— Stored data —
* * * *

/-- R17, R18, R19, R174: a PROFILE-WRITE is refused RANGE for its profile, VALUE for its CODE_SET and ORDER for its clamped values; an
accepted one replaces the whole profile by the clamped values and says whether any was clamped. Every field is read from its octets of
chapter 12.4 and clamped to the nearer bound of its range of R17; CODE_SET is not. The octets of a profile whose values are in range carry
that profile. -/
def Obligations.ProfilesAreWritten : Prop :=
  (∀ (s : State) (tag : Byte) (k : Fin 8) (p : Profile), s.ready → p.inRange →
    (p.ordered = true → exec (.profileWrite tag (octet k.val :: p.octets)) s = .next
      ({ s with profiles := vmod s.profiles k fun _ => p }.acked tag 0x07 (.profile k p))) ∧
    (p.ordered = false → exec (.profileWrite tag (octet k.val :: p.octets)) s = .next (s.refusedBy tag 0x07 .order))) ∧
  (∀ (p : Profile), p.ordered = true ↔ p.pulseMin < p.pulseMax ∧ p.pulseMax < p.flashMin ∧ p.flashMin < p.flashMax ∧
    p.endMin ≤ p.endFirst ∧ p.endFirst ≤ p.endMax ∧ p.ratioMin < p.ratioMax ∧ p.speedMin < p.speedMax) ∧
  (∀ (w : ProfileWire) (c : Option (Fin 4)), (w.clamped.toProfile c).inRange ∧ (w.clamped.toProfile c).codeSet = c) ∧
  (∀ bs : List Byte, ∀ one two : Nat → Nat, (∀ i, one i = (bs.getD i 0).toNat) → (∀ i, two i = 256 * one i + one (i + 1)) →
    ProfileWire.ofOctets bs =
      { openProt := one 0, closeProt := one 1, seizeMin := two 2, pulseMin := two 4, pulseMax := two 6, flashMin := two 8,
        flashMax := two 10, endFirst := two 12, endMin := two 14, endMax := two 16, endMult := one 18, endFixed := one 19,
        ratioMin := one 20, ratioMax := one 21, speedMin := one 22, speedMax := one 23, dialIdle := two 24, xlatSet := one 26,
        codeSet := one 27, toneOn := two 28, toneGap := two 30, flashOpen := two 32, flashGuard := two 34, firstDelay := two 36 }) ∧
  (∀ w : ProfileWire, w.clamped =
    { openProt := max 1 (min 64 w.openProt), closeProt := max 1 (min 64 w.closeProt), seizeMin := max 10 (min 500 w.seizeMin),
      pulseMin := max 10 (min 100 w.pulseMin), pulseMax := max 40 (min 200 w.pulseMax), flashMin := max 50 (min 1000 w.flashMin),
      flashMax := max 100 (min 2000 w.flashMax), endFirst := max 40 (min 1000 w.endFirst), endMin := max 30 (min 500 w.endMin),
      endMax := max 60 (min 1000 w.endMax), endMult := max 8 (min 64 w.endMult), endFixed := min 1 w.endFixed,
      ratioMin := max 20 (min 80 w.ratioMin), ratioMax := max 30 (min 90 w.ratioMax), speedMin := max 40 (min 200 w.speedMin),
      speedMax := max 50 (min 250 w.speedMax), dialIdle := max 1000 (min 30000 w.dialIdle), xlatSet := min 7 w.xlatSet,
      codeSet := w.codeSet, toneOn := max 30 (min 200 w.toneOn), toneGap := max 30 (min 200 w.toneGap),
      flashOpen := max 50 (min 1000 w.flashOpen), flashGuard := max 50 (min 2000 w.flashGuard),
      firstDelay := min 3000 w.firstDelay }) ∧
  (∀ (w : ProfileWire) (c : Option (Fin 4)), w.toProfile c =
    { openProt := w.openProt, closeProt := w.closeProt, seizeMin := w.seizeMin, pulseMin := w.pulseMin, pulseMax := w.pulseMax,
      flashMin := w.flashMin, flashMax := w.flashMax, endFirst := w.endFirst, endMin := w.endMin, endMax := w.endMax,
      endMult := w.endMult, endFixed := decide (w.endFixed = 1), ratioMin := w.ratioMin, ratioMax := w.ratioMax,
      speedMin := w.speedMin, speedMax := w.speedMax, dialIdle := w.dialIdle, xlatSet := Fin.ofNat 8 w.xlatSet, codeSet := c,
      toneOn := w.toneOn, toneGap := w.toneGap, flashOpen := w.flashOpen, flashGuard := w.flashGuard,
      firstDelay := w.firstDelay }) ∧
  ∀ (s : State) (tag b : Byte) (record : List Byte) (w : ProfileWire), s.ready → record.length = 38 →
    w = ProfileWire.ofOctets record →
    (8 ≤ b.toNat → exec (.profileWrite tag (b :: record)) s = .next (s.refusedBy tag 0x07 .range)) ∧
    (b.toNat < 8 → 4 ≤ w.codeSet → w.codeSet ≠ 255 →
      exec (.profileWrite tag (b :: record)) s = .next (s.refusedBy tag 0x07 .value)) ∧
    ∀ (k : Fin 8) (c : Option (Fin 4)), b = octet k.val →
      (w.codeSet = 255 ∧ c = none ∨ ∃ j : Fin 4, w.codeSet = j.val ∧ c = some j) →
      ((w.clamped.toProfile c).ordered = false →
        exec (.profileWrite tag (b :: record)) s = .next (s.refusedBy tag 0x07 .order)) ∧
      ((w.clamped.toProfile c).ordered = true → exec (.profileWrite tag (b :: record)) s = .next
        ({ s with profiles := vmod s.profiles k fun _ => w.clamped.toProfile c }.replied tag 0x07
          (.ack (w.clamped ≠ w) false (.profile k (w.clamped.toProfile c)))))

* * * *

— Problem to solve —
Only the lines above from the one with "openProt := one" up to and including the one with "(∀ w : ProfileWire, w.clamped" should be repeated, exactly as written.

— Reply —
      { openProt := one 0, closeProt := one 1, seizeMin := two 2, pulseMin := two 4, pulseMax := two 6, flashMin := two 8,
        flashMax := two 10, endFirst := two 12, endMin := two 14, endMax := two 16, endMult := one 18, endFixed := one 19,
        ratioMin := one 20, ratioMax := one 21, speedMin := one 22, speedMax := one 23, dialIdle := two 24, xlatSet := one 26,
        codeSet := one 27, toneOn := two 28, toneGap := two 30, flashOpen := two 32, flashGuard := two 34, firstDelay := two 36 }) ∧
  (∀ w : ProfileWire, w.clamped =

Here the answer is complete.